Little Compass RoseCaribbean Compass   May 2005
 


Would You Let a Pirate 
Pack Your Parachute?

by Brad Glidden
As it comes to that time of year when many yachts head offshore, it also comes to the time to think about your lifesaving gear, and the thought should be: We are dealing with lifesaving gear, why would we cut corners?

Your Correspondent was leafing through a cruising sailor's services directory the other day and came across an ad for a management company. Amongst the services they offered was something called "liferaft reconditioning". I used to work for a liferaft service facility that was United States Coast Guard/International Maritime Organization inspected and approved, and where personnel were trained and certified by 42 different liferaft factories - and I have no idea what "liferaft reconditioning" is. In the same publication there were a sailmaker and a marine supply store listed under liferaft servicing. Now maybe these guys serve as a drop-off point and pass the rafts on to a properly licensed repacking station. If they don't, I hope they at least offer life insurance, because, Skipper, you are going to need it. A liferaft repacked by someone who wasn't trained for it represents a clear and present danger to the user. That's you.
Let's look at how often a raft should be inspected, and then by whom.

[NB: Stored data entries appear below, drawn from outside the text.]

-- ==== Sys2Proof/Machine/Core.lean ====
section
/-! DEFINITION. The machine behind Host/Core.lean. -/

def Sys2Proof.core : Host.Core := { State := Sys2Proof.Machine.State, Fault := Sys2Proof.Machine.Fault,
                                    Refusal := Sys2Proof.Machine.Refusal, step := Sys2Proof.Machine.step,
                                    reset := Sys2Proof.Machine.State.reset }
end

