-- ==== Sys2Proof/Certificates/Slice0/Obligations.lean ====
section
/-! DEFINITION. The statements about the model, from the numbered rules of spec/. A statement of what a command does has as its
conclusion that `exec` answers the next state that the rules give: `settle s u` is u after what the station's own blocks do in
the same event (the tries of R158, a grant of R142, a FENCE's answer of R165). `SettlingRunsOutOfWork` says what settling does
and when it changes nothing, and the statements of the starts, the grant and the Serve Engine's taking say what is done there. -/

open Sys2Proof Sys2Proof.Machine Sys2Proof.Safety

/-! ### Words that several statements share -/

/-- The responses sent, in order, and the requests they answer gone from the HRQ (R154). -/
def Sys2Proof.Claims.sent (rs : List Response) (s : State) : State :=
  { s with hostTx := s.hostTx ++ rs, hrq := s.hrq.filter fun it => !(rs.map responseTag).contains it.tag }

/-- What a released entry holds (R53, R55). -/
def Sys2Proof.Claims.freed (e : Entry) : Entry :=
  { epoch := e.epoch + 1, state := .free, kind := none, target := e.target, line := e.line, keep := false,
    overtaken := false, refusals := 0, spoils := 0, backoffTimer := none, replyTimer := none, put := none, waiters := [],
    covered := false }

/-- Entry t released: FREE, and its tag out of the ORQ (R55). -/
def Sys2Proof.Claims.freedAt (t : Tag) (s : State) : State :=
  { s with tracker := s.tracker.set t.val (Claims.freed s.tracker[t]), orq := s.orq.filter (· != t) }

/-- The answers FAULT with a code to the waiters of an entry, in waiter-list order (R68, R72, R75, R76). -/
def Sys2Proof.Claims.faults (code : HostCode) (ws : List Waiter) : List Response := ws.map fun w => .fault (waiterTag w) code

/-- A fault report, field by field (R173). -/
def Sys2Proof.Claims.fault (kind : FaultKind) (peer : Option Station) (line : Option LineIndex) (tag : Option HostTag) :
    FaultReport :=
  { kind := kind, peer := peer, line := line, hostTag := tag }

/-- The HRQ holds an unstarted request with this tag that may start (R157), and no other with the tag. -/
def Sys2Proof.Claims.Eligible (tag : HostTag) (req : Request) (s : State) : Prop :=
  s.pinHeld = false ∧ (s.hrq.map (·.tag)).Nodup ∧ { tag := tag, req := req, started := false } ∈ eligibleNow s

/-- Nothing of the host waits to start, and nothing waits for a free store. -/
def Sys2Proof.Claims.Quiet (s : State) : Prop :=
  (∀ it ∈ s.hrq, it.started = true ∧ it.req ≠ .fence) ∧
    (s.storeOp.isSome = true ∨ (s.lwb = [] ∧ s.serveOp = none ∧ fillWaits s = false))

/-- A control request with this tag is taken at its arrival and starts at once. -/
def Sys2Proof.Claims.Admits (tag : HostTag) (s : State) : Prop :=
  s.pinHeld = false ∧ Claims.Quiet s ∧ s.hrq.length < 8 ∧ ∀ it ∈ s.hrq, it.tag ≠ tag

/-- A try of an unstarted request makes X of the state s, and the command that names its start makes the same (R158). -/
def Sys2Proof.Claims.Starts (c : Instr) (tag : HostTag) (req : Request) (s X : State) : Prop :=
  tryStart s { tag := tag, req := req, started := false } = some X ∧ exec c s = .next (settle s X)

/-- A try of an unstarted request does not start it, and the command that names its start changes nothing (R158). -/
def Sys2Proof.Claims.Waits (c : Instr) (tag : HostTag) (req : Request) (s : State) : Prop :=
  tryStart s { tag := tag, req := req, started := false } = none ∧ exec c s = .next (settle s s)

/-- The command that names the start of an unstarted request: none for a local READ, which starts at its grant (R162), and for a
control request, which starts at a try alone (R167). -/
def Sys2Proof.Claims.startCommand (s : State) (it : HrqItem) : Option Instr :=
  match it.req with
  | .read addr _ _ _ => if addrStation addr = s.number then none else some (.remoteReadStart it.tag)
  | .write addr _ _ _ => some (if addrStation addr = s.number then .localWriteTaken it.tag else .remoteWriteStart it.tag)
  | .fence => some (.fenceStart it.tag)
  | .controlRead _ => none
  | .controlWrite _ _ => none

/-- What the station's own blocks do next within an event, the model's order (log entry 19): the answer of a FENCE that is due
(R165); else the FAULT of the local READ offered to the store when its routing does not serve it (R159); else the grant of the
store (R142); else the start of the first eligible request in HRQ order that can start (R158). -/
def Sys2Proof.Claims.BlocksDo (s t : State) : Prop :=
  (fenceDue s = true ∧ t = answerFence s) ∨
  (fenceDue s = false ∧ ∃ it addr size cacheable high, offeredRead s = some it ∧ it.req = .read addr size cacheable high ∧
    (s.station = .init ∧ t = respond (.fault it.tag .notReady) s ∨
      s.station ≠ .init ∧ installedLines s.sizeCode ≤ (addrLine addr).toNat ∧ t = respond (.fault it.tag .range) s)) ∨
  (fenceDue s = false ∧ refuseOfferedRead s = none ∧ grant s = some t) ∨
  (fenceDue s = false ∧ refuseOfferedRead s = none ∧ grant s = none ∧
    ∃ earlier it later, eligibleNow s = earlier ++ it :: later ∧ (∀ x ∈ earlier, tryStart s x = none) ∧
      tryStart s it = some t)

Most liferaft makers nowadays recommend two to three years from manufacture to the initial service, than yearly after that. Two to three years for a canister-packed-deck-mounted-sitting-and-baking-in-the-tropical-sun raft is certainly a maximum. Yearly keeps your warranty in force. Yearly also helps lessen the sticker shock of an inspection done at longer intervals. Items in the survival pack need replacing on one-, two-, or three-year cycles, and when they all are due at once it's expensive. There are also certain tests done on a three- and five-year schedule. A raft that is five years overdue will need a significant percentage of the cost of a new raft spent to bring it up to date.
For a used raft, if there is any doubt as to when it was last serviced, it is due.
If there is any doubt as to the competence of the last service, it is due.

If you are going off to the Back Of Beyond and it may be years before you see another first-class service station, it is due.
Now, where should you take the raft? Here are some suggestions on what to look for in a reputable station.

Specialization
First of all, a place that packs liferafts packs liferafts - and that should be it. A station might be part of a larger business that sells inflatable boats, safety gear et alia, but the liferaft packing part should be dedicated to servicing rafts. No outboards disassembled and lying about. No table saws cutting wood. No puddles of bottom paint, motor oil or epoxy on the shop floor. No cute little shop cats curled up in a raft under inspection. Being multi-talented is laudable. But not in a liferaft station.

Station Certification
Second of all, paperwork. In the United States, a packing station is certified by the US Coast Guard. Slack is not in the Coast Guard's vocabulary. There are standards for the station and they are enforced. Flares are kept in a fireproof box. Tools are not scattered about the floor. Sharp tools are kept off the shop floor at all times when they aren't in someone's hand. Your raft depends on a precise amount of CO2 for inflation. That is determined by weight. There's a scale, with an inspector's seal on it. The condition of the CO2 bottle is determined by a hydrotest. A really first class operation has a hydrotest pressure vessel on the premises. All these requirements and many many more make up a volume of the United States Code. There should be a well-read copy of that around. All this will lead to a Coast Guard approval. Ask to see it.
A station operating outside of the US is subject to SOLAS/IMO rules. Once again there should be a facility inspection certificate, usually issued by a national authority (such as the British MCA) or a well recognized, reputable survey and insurance operation like Lloyds or DNV. Once again ask to see it. This inspection is a general approval for the facility.

Manufacturers' Licenses
Third, even more paperwork, and this time the papers deal with that station's legal right to service your brand of raft. A firm that is licensed by Aardvark Rafts might not be able to deal with Zygote Lifesaving Technology's products. There are a hundred ways of folding a piece of paper into an airplane. Some of them will actually fly. Likewise there are half a dozen ways of getting your raft back into its container. Only ONE of them is the right way for your brand of raft. The only way to know is to go to that manufacturer's service school, take the class, pass the final exam and get a license, which is a legal document giving a specific person the authority to service a liferaft. It is also the only way to get the proper parts for your raft; manufacturers will not sell their parts and supplies to businesses that haven't passed their school. If the business you're entrusting your life to can't produce a manufacturer's diploma, keep on going.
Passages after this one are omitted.